[Records from a dataset]
# # # # # # #

-- ==== Sys2Proof/Machine/Framer.lean ====
section
/-! DEFINITION. The meanings of the register command requests (40_framer.md R110 to R122). Each `rule…`
gives the new state and the events of the request, or its fault; each `exec…` executes it (R104). -/

namespace Sys2Proof.Machine

/-- R110. -/
def ruleSendcmd (reg val : Byte) (s : State) : RuleResult :=
  if reg &&& val ≠ 0 then .raise .overlap
  else .done s (txn (cmdFrame (reg ||| val)))

/-- SENDCMD, R110. -/
def execSendcmd (reg val : Byte) (s : State) : Host.Outcome State Fault Refusal :=
  execute (requestWord 0x01 reg val 0) s (ruleSendcmd reg val s)

/-- R111. -/
def ruleSetcur (col page : Byte) (s : State) : RuleResult :=
  if onSurface col.toNat page.toNat then
    .done (s.setCursor (col.zeroExtend 16) page)
      (txn (cursorSet s.params.regcode col.toNat page.toNat))
  else .raise .addrRange

/-- SETCUR, R111. -/
def execSetcur (col page : Byte) (s : State) : Host.Outcome State Fault Refusal :=
  execute (requestWord 0x02 col page 0) s (ruleSetcur col page s)

/-- R112: two command frames in one transaction (30_encoding.md R83). -/
def ruleContrast (v : Byte) (s : State) : RuleResult :=
  .done (s.setContrast v) (txn (cmdFrame s.params.regcode.vbias ++ cmdFrame v))

/-- CONTRAST, R112. -/
def execContrast (v : Byte) (s : State) : Host.Outcome State Fault Refusal :=
  execute (requestWord 0x03 v 0 0) s (ruleContrast v s)

/-- R113. -/
def ruleScroll (line : Byte) (s : State) : RuleResult :=
  if lineInRange line then .done s (txn (cmdFrame (s.params.regcode.scroll ||| line)))
  else .raise .valueRange

/-- SCROLL, R113. -/
def execScroll (line : Byte) (s : State) : Host.Outcome State Fault Refusal :=
  execute (requestWord 0x04 line 0 0) s (ruleScroll line s)

/-- R114. -/
def ruleRotate (v : Byte) (s : State) : RuleResult :=
  if orientInRange s.params.mapMask v then
    .done (s.setOrient v) (txn (cmdFrame (s.params.regcode.map ||| v)))
  else .raise .valueRange

/-- ROTATE, R114. -/
def execRotate (v : Byte) (s : State) : Host.Outcome State Fault Refusal :=
  execute (requestWord 0x05 v 0 0) s (ruleRotate v s)

/-- R115. -/
def ruleInvert (f : Byte) (s : State) : RuleResult :=
  if flagInRange f then .done (s.setInverse (flagBit f)) (txn (cmdFrame (s.params.regcode.inv ||| f)))
  else .raise .valueRange

/-- INVERT, R115. -/
def execInvert (f : Byte) (s : State) : Host.Outcome State Fault Refusal :=
  execute (requestWord 0x06 f 0 0) s (ruleInvert f s)

/-- R116. -/
def ruleAllon (f : Byte) (s : State) : RuleResult :=
  if flagInRange f then .done s (txn (cmdFrame (s.params.regcode.allon ||| f)))
  else .raise .valueRange

/-- ALLON, R116. -/
def execAllon (f : Byte) (s : State) : Host.Outcome State Fault Refusal :=
  execute (requestWord 0x07 f 0 0) s (ruleAllon f s)

/-- R117. -/
def ruleDispen (f : Byte) (s : State) : RuleResult :=
  if flagInRange f then .done s (txn (cmdFrame (s.params.regcode.dispen ||| f)))
  else .raise .valueRange

/-- DISPEN, R117. -/
def execDispen (f : Byte) (s : State) : Host.Outcome State Fault Refusal :=
  execute (requestWord 0x08 f 0 0) s (ruleDispen f s)

/-- R118. -/
def ruleSysrst (s : State) : RuleResult := .done s (txn (cmdFrame s.params.regcode.sysrst))

/-- SYSRST, R118: the display controller's reset command; the block's own state stays. -/
def execSysrst (s : State) : Host.Outcome State Fault Refusal :=
  execute (requestWord 0x09 0 0 0) s (ruleSysrst s)

/-- R119: the pulse stands outside any transaction (R108). -/
def ruleHwrst (s : State) : RuleResult := .done s [pulse s.params]

/-- HWRST, R119. -/
def execHwrst (s : State) : Host.Outcome State Fault Refusal :=
  execute (requestWord 0x0A 0 0 0) s (ruleHwrst s)

/-- R120. -/
def ruleInit (s : State) : RuleResult :=
  .done s
    (pulse s.params ::
      txn (cmdFrames (initCommands s.params.initSeq s.contrast s.orient s.inverse)))

/-- INIT, R120. -/
def execInit (s : State) : Host.Outcome State Fault Refusal :=
  execute (requestWord 0x0B 0 0 0) s (ruleInit s)

/-- R121. -/
def rulePwrdn (s : State) : RuleResult :=
  .done s
    ((if s.params.pwrdnPulse then [pulse s.params] else []) ++ txn (cmdFrames s.params.pwrdnSeq))

/-- PWRDN, R121. -/
def execPwrdn (s : State) : Host.Outcome State Fault Refusal :=
  execute (requestWord 0x0C 0 0 0) s (rulePwrdn s)

/-- R122: the cursor goes home and no cursor-set follows the clear. -/
def ruleClear (s : State) : RuleResult := .done (s.setCursor 0 0) (txn (clearBody s.params.regcode))

/-- CLEAR, R122. -/
def execClear (s : State) : Host.Outcome State Fault Refusal :=
  execute (requestWord 0x0D 0 0 0) s (ruleClear s)

end Sys2Proof.Machine
end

# # # # # # #

Task directions
Look above for lines with the word "ruleScroll" and copy them all.

Response to this exercise
def ruleScroll (line : Byte) (s : State) : RuleResult :=
  execute (requestWord 0x04 line 0 0) s (ruleScroll line s)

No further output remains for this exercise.